-- ==== Sys2Proof/Machine/Send.lean ====
section
/-! DEFINITION. What every family does at a head port: stops and resumes, events not fired, predicted fire times, and lost
frames (R203 to R207, R219, R231 to R242, R675, R676). -/

namespace Sys2Proof.Machine

/-! ### Ports -/

/-- The port is ACTIVE. -/
def Mach.linkUp (m : Mach) (p : Nat) : Bool := (m.port p).link.phase = .active

/-- The ports that are ACTIVE. -/
def Mach.activePorts (m : Mach) : List Nat := allPorts.filter m.linkUp

/-- Add to LINK_COUNTERS (R224). -/
def Mach.linkCount (m : Mach) (p k n : Nat) : Mach := m.onLink p (fun l => { l with counters := bump l.counters k n })

/-- Add to FIRE_COUNTERS (R257). -/
def Mach.fireCount (m : Mach) (p k n : Nat) : Mach := m.onFire p (fun f => { f with counters := bump f.counters k n })

/-! ### Events not fired (R242) -/

/-- Mark the frame that a line lies in with several causes. -/
def Mach.markWeb (m : Mach) (line causes bars : Nat) : Mach :=
  match firstWhere (fun f => decide (f.first ≤ line) && decide (line ≤ f.last)) m.comp.frames with
  | none => m
  | some f => m.markFrame f.jobLine f.number causes bars

/-- Event e is not fired at a port: the lines that its rows leave incomplete mark their frames (R242). -/
def Mach.notFired (m : Mach) (p e causes : Nat) : Mach :=
  (rowOffsets (m.slotsOn p)).eraseDups.foldl
    (fun acc d => if d ≤ e then acc.markWeb (e - d) causes (2 ^ barOf p) else acc) m

/-! ### Rates and limits (R59, R232 to R234) -/

/-- T_min of a port in ns with the FIRE_TIMING of an event (R232). -/
def Mach.tMin (m : Mach) (p e : Nat) : Nat :=
  3 * 10 * bits (m.rsNat 0x3020 0 p e) 16 12 + fget (m.port p).tx.epInfo 6 0

/-- FIRE_RATE_MAX (R232): 0 for a port with no enabled slot. -/
def Mach.fireRateMax (m : Mach) (p : Nat) : Nat :=
  if m.portUsed p then 1000000000 / max 1 (m.tMin p (m.fireNext (barOf p))) else 0

/-- LINE_RATE_CAP (R233). -/
def Mach.lineRateCap (m : Mach) : Nat :=
  let job := if m.jobInEffect 0x5001 1 0 = 0 then 120000 else nth (demandFigures m.jobInEffect) 4 120000
  ((allPorts.filter m.portUsed).map m.fireRateMax).foldl min (min 120000 job)

/-- T_gap of a port in ns, rounded up (R234). -/
def Mach.tGap (m : Mach) (p e : Nat) : Nat := max (m.tMin p e) (divUp 1000000000 (max 1 m.lineRateCap))

/-! ### Predicted fire times (R235, R236) -/

/-- F(E) at a bar (R236). -/
def Mach.firePos (m : Mach) (k e : Nat) : Option Int := (m.barPos k e).map (fun p => p - (m.nat 0x4016 0 k : Int))

/-- The link time at which a raw position is reached, from the last count by SPEED and ACCEL (R63, R236), rounded up to
1 ns; none in NONE, and where the motion never reaches it. -/
def Mach.reachTime (m : Mach) (pos : Int) : Option Nat :=
  match m.enc.window.getLast? with
  | none => none
  | some (t0, x0) =>
    let d := pos - x0
    let v := m.enc.speed
    let disc := v * v + 2 * m.enc.accel * d
    if m.enc.speedState = 0 then none
    else if d ≤ 0 then some t0
    else if v ≤ 0 || disc < 0 then none
    else
      let root := Nat.sqrt (disc.toNat * 10 ^ 12)
      some (t0 + divUp (2 * d.toNat * 10 ^ 15) (v.toNat * 10 ^ 6 + root))

/-- The predicted fire time of event E at a bar. -/
def Mach.predicted (m : Mach) (k e : Nat) : Option Nat := (m.firePos k e).bind m.reachTime

/-- The raw position has reached F(E) (R237). -/
def Mach.reached (m : Mach) (k e : Nat) : Bool :=
  match m.firePos k e with
  | some f => decide (f ≤ m.enc.raw)
  | none => false

/-- At least n line periods remain until an event's predicted fire time (R207); without a prediction they do. -/
def Mach.periodsRemain (m : Mach) (k e n : Nat) : Bool :=
  match m.predicted k e with
  | none => true
  | some t => decide (n * m.increment * 1000000000 ≤ (t - m.linkTime) * m.enc.speed.toNat * 2 ^ 32)

/-! ### Stops in force (R251, R675) -/

/-- A latched gating input covers a port (R251). -/
def Mach.gateCovers (m : Mach) (p : Nat) : Bool :=
  bit m.gate.latched (barOf p) || bit m.gate.latched 8 || bit m.gate.latched 9

/-- The stops in force on a port (R675): 0 gating, 1 encoder, 2 temperature, 3 hold, 4 metrology, 5 debug, 6 a mode that
does not fire, 7 the inhibit of R457, 8 an accepted power failure (R647). -/
def Mach.stops (m : Mach) (p : Nat) : List Nat :=
  (if m.gateCovers p then [0] else []) ++ (if m.enc.fault then [1] else [])
    ++ (if (m.port p).fire.tempStop then [2] else []) ++ (if m.sys.holdRequested then [3] else [])
    ++ (if m.yarrow.metroStop then [4] else []) ++ (if m.cpu.dbg.halt then [5] else [])
    ++ (if m.gate.modeStop then [6] else []) ++ (if m.gate.coldInhibit then [7] else [])
    ++ (if m.power.failAt.isSome then [8] else [])

/-- The cause bit of R138 that a stop gives. -/
def stopBit (kind : Nat) : Nat := nth [9, 5, 8] kind 11

/-- CAUSE of INHIBIT (R199) that a stop carries. -/
def stopCode (kind : Nat) : Nat := nth [0, 1, 2, 3, 0, 5, 3, 3, 0] kind 3

/-- No FIRE leaves on the port: a stop is in force, or a STOP or RESUME is not acknowledged (R207, R675). -/
def Mach.heldBack (m : Mach) (p : Nat) : Bool :=
  !(m.stops p).isEmpty || (m.port p).fire.stopUnacked || (m.port p).fire.resumeKind.isSome

/-! ### Lost frames (R207) -/

/-- FIRING falls when the last event turns out not fired (R256). -/
def lastNotFired (f : FirePort) (e : Nat) : Bool := f.firing && (f.fires.getLast?).map (fun x => x.event) != some e

/-- LINK_BLANK (R207): a lost LINE or FIRE leaves the event unfired at the port. An endpoint that lacks the LINE counts the
event as late, which the module then knows of (R241). -/
def Mach.linkBlank (m : Mach) (p e type : Nat) : Mach :=
  let m1 := ((m.recordAt 0x0405 (p + 256 * type) e e).linkCount p 4 1).notFired p e (2 ^ 7)
  m1.onFire p (fun f => { f with
    lines := f.lines.map (fun l => if l.event = e then { l with lost := true } else l)
    firing := lastNotFired f e
    excused := if type = 0x01 then f.excused ++ [e] else f.excused })

/-- The event that a frame names, or the web line now (R228). -/
def Mach.frameLine (m : Mach) (f : Frame) : Nat :=
  match f.body with
  | .line _ | .fire _ _ | .retime _ _ => f.event.getD noLine
  | _ => m.webLine

/-- Resend a frame with RESEND set (R207). -/
def Mach.resend (m : Mach) (p : Nat) (f : Frame) : Mach :=
  ((m.recordAt 0x0404 (p + 256 * bodyType f.body) f.seq (m.frameLine f)).linkCount p 3 1).sendFrame p f.body f.event f.gen true f.applyAt

/-- A lost LINE: resent once while four line periods remain (R207). -/
def Mach.lineLost (m : Mach) (p : Nat) (f : Frame) : Mach :=
  let e := f.event.getD 0
  match firstWhere (fun l => l.event == e && l.gen == f.gen) (m.port p).fire.lines with
  | none => m
  | some l =>
    if !l.resent && !l.lost && m.periodsRemain (barOf p) e 4 then
      (m.onFire p (fun x => { x with lines := x.lines.map (fun y =>
        if y.event = e && y.gen = f.gen then { y with resent := true, left := false } else y) })).resend p f
    else if l.lost then m
    else m.linkBlank p e 0x01

/-- A lost FIRE: resent where it can leave 2 us before its fire time and no stop holds it back (R207, R251). -/
def Mach.fireLost (m : Mach) (p : Nat) (f : Frame) (time : Nat) : Mach :=
  if !m.heldBack p && decide (m.leavesAt p 1 + 2000 ≤ time) then m.resend p f else m.linkBlank p (f.event.getD 0) 0x02

/-- The fire time of an event of a port becomes another one; T_gap counts from the fire time that stands (R234). -/
def Mach.moveFire (m : Mach) (p e new : Nat) : Mach :=
  m.onFire p (fun f => { f with
    lastFired := if f.fires.any (fun y => y.event = e && f.lastFired = some y.time) then some new else f.lastFired
    fires := f.fires.map (fun y => if y.event = e then { y with time := new } else y) })

/-- A lost RETIME: resent where it can leave 2 us before both times and no stop is in force; else the old time stands
(R207, R238). -/
def Mach.retimeLost (m : Mach) (p : Nat) (f : Frame) (new old : Nat) : Mach :=
  if !m.heldBack p && decide (m.leavesAt p 2 + 2000 ≤ min new old) then m.resend p f
  else
    let e := f.event.getD 0
    (m.recordAt 0x040B p e e).moveFire p e old

/-- Send what ends a LINE in progress with EAB, of which the module then has its own notice (R202, R207, R453). -/
def Mach.cutFor (m : Mach) (p : Nat) (send : Mach → Mach) : Mach :=
  match m.lineOnLane p with
  | some f => (send (m.cutLine p)).lineLost p f
  | none => send m

/-- Send an INHIBIT. -/
def Mach.inhibit (m : Mach) (p action cause : Nat) (event : Option Nat) (resend : Bool) : Mach :=
  m.cutFor p (fun m => m.sendFrame p (.inhibit action cause) event 0 resend false)

/-- A lost frame (R207). The module acts on the first notice, which LOST_TX and LINK_CRC count where the endpoint reported
it (R224, R228); tokens and CFG then wait for their own timers. -/
def Mach.frameLost (m : Mach) (p : Nat) (u : Unacked) (reported : Bool) : Mach :=
  if u.noticed then m
  else
    let m0 := m.onTx p (fun t => { t with
      unacked := t.unacked.filter (fun x => x != u), taken := t.taken.filter (fun f => f != u.f) })
    let m1 := if reported then (m0.linkCount p 2 1).record 0x0403 (p + 256) 1 else m0
    match u.f.body with
    | .line _ => m1.lineLost p u.f
    | .fire t _ => m1.fireLost p u.f t
    | .retime new old => m1.retimeLost p u.f new old
    | .inhibit action cause =>
      ((m1.recordAt 0x0404 (p + 1024) u.f.seq m1.webLine).linkCount p 3 1).inhibit p action cause u.f.event true
    | _ => m1.onTx p (fun t => { t with unacked := t.unacked ++ [{ u with noticed := true }] })

/-! ### Configuration frames (R218, R219) -/

/-- The body of a configuration request; one without data reads the identity from 0x0000 to 0x009F. -/
def cfgBody (addr : Nat) (data : Option Bytes) : FrameBody :=
  match data with
  | some d => .cfgWrite addr d
  | none => .cfgRead addr 160

/-- Send a configuration request: address, data, and the event from which a write with APPLY_AT takes effect. -/
def Mach.cfgSend (m : Mach) (p : Nat) (r : Nat × Option Bytes × Option Nat) : Mach :=
  let req : CfgReq := { addr := r.1, data := r.2.1, event := r.2.2, seq := (m.port p).tx.txSeq, sentAt := m.now, tries := 0 }
  (m.sendFrame p (cfgBody r.1 r.2.1) r.2.2 0 false r.2.2.isSome).onTx p (fun t => { t with
    cfgQueue := t.cfgQueue ++ [req]
    applyAt := match r.2.2 with | some e => t.applyAt ++ [(r.1, e)] | none => t.applyAt })

/-- Send configuration requests to an ACTIVE port. -/
def Mach.cfgAdd (m : Mach) (p : Nat) (l : List (Nat × Option Bytes × Option Nat)) : Mach :=
  if m.linkUp p then l.foldl (fun acc r => acc.cfgSend p r) m else m

/-- SLOT_CFG of every slot and PAYLOAD_BYTES (R218, R219). -/
def Mach.slotEntries (m : Mach) (p : Nat) : List (Nat × Option Bytes × Option Nat) :=
  (List.range 8).map (fun s =>
    let v := m.slot p s
    (0xA0 + 4 * s, some (leBytes 4 ((if slotOn v then 2 ^ 31 else 0) + slotNozzles v)), none))
    ++ [(0xC0, some (leBytes 2 (m.payloadBytes p)), none)]

/-- STROBE_NS and PULSE_PITCH_NS of a FIRE_TIMING value (R218, R229). -/
def timingEntries (v : Nat) (event : Option Nat) : List (Nat × Option Bytes × Option Nat) :=
  [(0xC4, some (leBytes 4 (10 * bits v 0 11)), event), (0xC8, some (leBytes 4 (10 * bits v 16 12)), event)]

/-- The writes that change between two FIRE_TIMING values. -/
def timingChanges (old new : Nat) (event : Option Nat) : List (Nat × Option Bytes × Option Nat) :=
  (if bits old 0 11 = bits new 0 11 then [] else (timingEntries new event).take 1)
    ++ (if bits old 16 12 = bits new 16 12 then [] else (timingEntries new event).drop 1)

/-- The next line to enter a bar's horizon as far as FIRE_TIMING goes. -/
def Mach.portNext (m : Mach) (k : Nat) : Nat := fget m.seams.portNext k m.enc.firstLine

/-- A PORT seam's writes at the ports of a bar, at its applied line (R219, R231). -/
def Mach.timingAt (m : Mach) (k w : Nat) : Mach :=
  (portsOf k).foldl (fun acc p =>
    acc.cfgAdd p (timingChanges (if w = 0 then (m.effNum 0x3020 0 p).toNat else m.rsNat 0x3020 0 p (w - 1)) (m.rsNat 0x3020 0 p w)
      (some w))) m

/-- The writes of every PORT seam whose applied line has newly entered a bar's horizon (R219). -/
def Mach.portWrites (m : Mach) (k : Nat) : Mach :=
  let lines := ((m.seams.vals.filter (fun v => bit v.scope 2 && decide (m.portNext k ≤ v.applied)
    && decide (v.applied < m.horizonEnd k))).map (fun v => v.applied)).eraseDups
  let m1 := lines.foldl (fun acc w => acc.timingAt k w) m
  { m1 with seams := { m1.seams with portNext := fset m1.seams.portNext k (max (m.portNext k) (m.horizonEnd k)) } }

/-! ### Stops and resumes (R247, R251, R253, R675) -/

/-- INHIBIT frames of an action that wait or are unacknowledged no longer count: the other action follows. -/
def Mach.dropInhibits (m : Mach) (p action : Nat) : Mach :=
  let other := fun (f : Frame) => match f.body with | .inhibit a _ => a != action | _ => true
  m.onTx p (fun t => { t with queue := t.queue.filter other, unacked := t.unacked.filter (fun u => other u.f) })

/-- FIRE and RETIME frames that wait on a stopped port do not leave. -/
def Mach.dropFires (m : Mach) (p : Nat) : Mach :=
  m.onTx p (fun t => { t with queue := t.queue.filter (fun f => framePriority f != 1 && framePriority f != 2) })

/-- Stops begin on a port: INHIBIT STOP leaves, at once or when a port that is down comes up; events whose fire time is still
to come count as not fired, but for a hold or a change of mode only those whose FIRE has not left (R247, R253, R618, R619). -/
def Mach.stopPort (m : Mach) (p : Nat) (kinds : List Nat) : Mach :=
  let coming := (m.port p).fire.fires.filter (fun x => decide (m.linkTime < x.time))
  let soft := kinds.all (fun k => k = 3 || k = 6)
  let hit := if soft then coming.filter (fun x => !x.left) else coming
  let m0 := ((m.dropFires p).dropInhibits p 1).onFire p (fun f => { f with
    stopUnacked := true, resumeKind := none
    firing := f.firing && hit.isEmpty
    fires := f.fires.filter (fun x => decide (x.time ≤ m.linkTime)) })
  let m1 := if m.linkUp p then m0.inhibit p 0 (stopCode (kinds.headD 6)) none false else m0
  let counted := if soft then kinds else kinds.filter (fun k => k != 3 && k != 6)
  let m2 := hit.foldl (fun acc x => acc.notFired p x.event (maskOf (counted.map stopBit))) m1
  if kinds.contains 0 then m2.fireCount p 6 hit.length else m2

/-- The last stop of a port ends (R675): RESUME leaves, at once or when a port that is down comes up. -/
def Mach.resumePort (m : Mach) (p kind : Nat) : Mach :=
  let m1 := (m.dropInhibits p 0).onFire p (fun f => { f with stopUnacked := false, resumeKind := some kind })
  if m.linkUp p then m1.inhibit p 1 (stopCode kind) none false else m1

/-- A STOP or RESUME that was not acknowledged before a port trained is sent again (R207). -/
def Mach.inhibitAgain (m : Mach) (p : Nat) : Mach :=
  let f := (m.port p).fire
  if f.stopUnacked then m.inhibit p 0 (stopCode ((m.stops p).headD 6)) none false
  else match f.resumeKind with
    | some kind => m.inhibit p 1 (stopCode kind) none false
    | none => m

/-- What a change of stops does at every port. -/
def Mach.settleStops (m old : Mach) : Mach :=
  forEach allPorts m (fun p acc =>
    let before := old.stops p
    let after := m.stops p
    let fresh := after.filter (fun k => !before.contains k)
    if !fresh.isEmpty then acc.stopPort p fresh
    else if after.isEmpty && !before.isEmpty then acc.resumePort p (before.headD 6)
    else acc)

/-- Change a stop and act on every port. -/
def Mach.withStops (m : Mach) (f : Mach → Mach) : Mach := (f m).settleStops m

/-- STOP_REQ (R676). -/
def Mach.stopReq (m : Mach) : Bool :=
  m.sys.mode != .reset
    && (m.gate.latched != 0 || m.enc.fault || m.gate.overStop || m.sys.holdRequested || m.yarrow.metroStop
        || m.cpu.dbg.halt || m.gate.coldInhibit || (m.sys.mode = .safe && !m.sys.yielded) || m.power.failAt.isSome)

/-- Report an own stop of a standby to the active module (R442). -/
def Mach.reportStop (m : Mach) (cause : Nat) (ports : List Nat) : Mach :=
  if m.pair.role = 2 then m.emit (.peer (.stopReport cause (maskOf ports) (m.fireNext 0))) else m

end Sys2Proof.Machine
end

———

# TO DO
When you retype the data above, start at its first line, stop after the line containing "fired (R242) -/", and leave out everything else.

# EXERCISE RESULT
-- ==== Sys2Proof/Machine/Send.lean ====
section
/-! DEFINITION. What every family does at a head port: stops and resumes, events not fired, predicted fire times, and lost
frames (R203 to R207, R219, R231 to R242, R675, R676). -/

namespace Sys2Proof.Machine

/-! ### Ports -/

/-- The port is ACTIVE. -/
def Mach.linkUp (m : Mach) (p : Nat) : Bool := (m.port p).link.phase = .active

/-- The ports that are ACTIVE. -/
def Mach.activePorts (m : Mach) : List Nat := allPorts.filter m.linkUp

/-- Add to LINK_COUNTERS (R224). -/
def Mach.linkCount (m : Mach) (p k n : Nat) : Mach := m.onLink p (fun l => { l with counters := bump l.counters k n })

/-- Add to FIRE_COUNTERS (R257). -/
def Mach.fireCount (m : Mach) (p k n : Nat) : Mach := m.onFire p (fun f => { f with counters := bump f.counters k n })

/-! ### Events not fired (R242) -/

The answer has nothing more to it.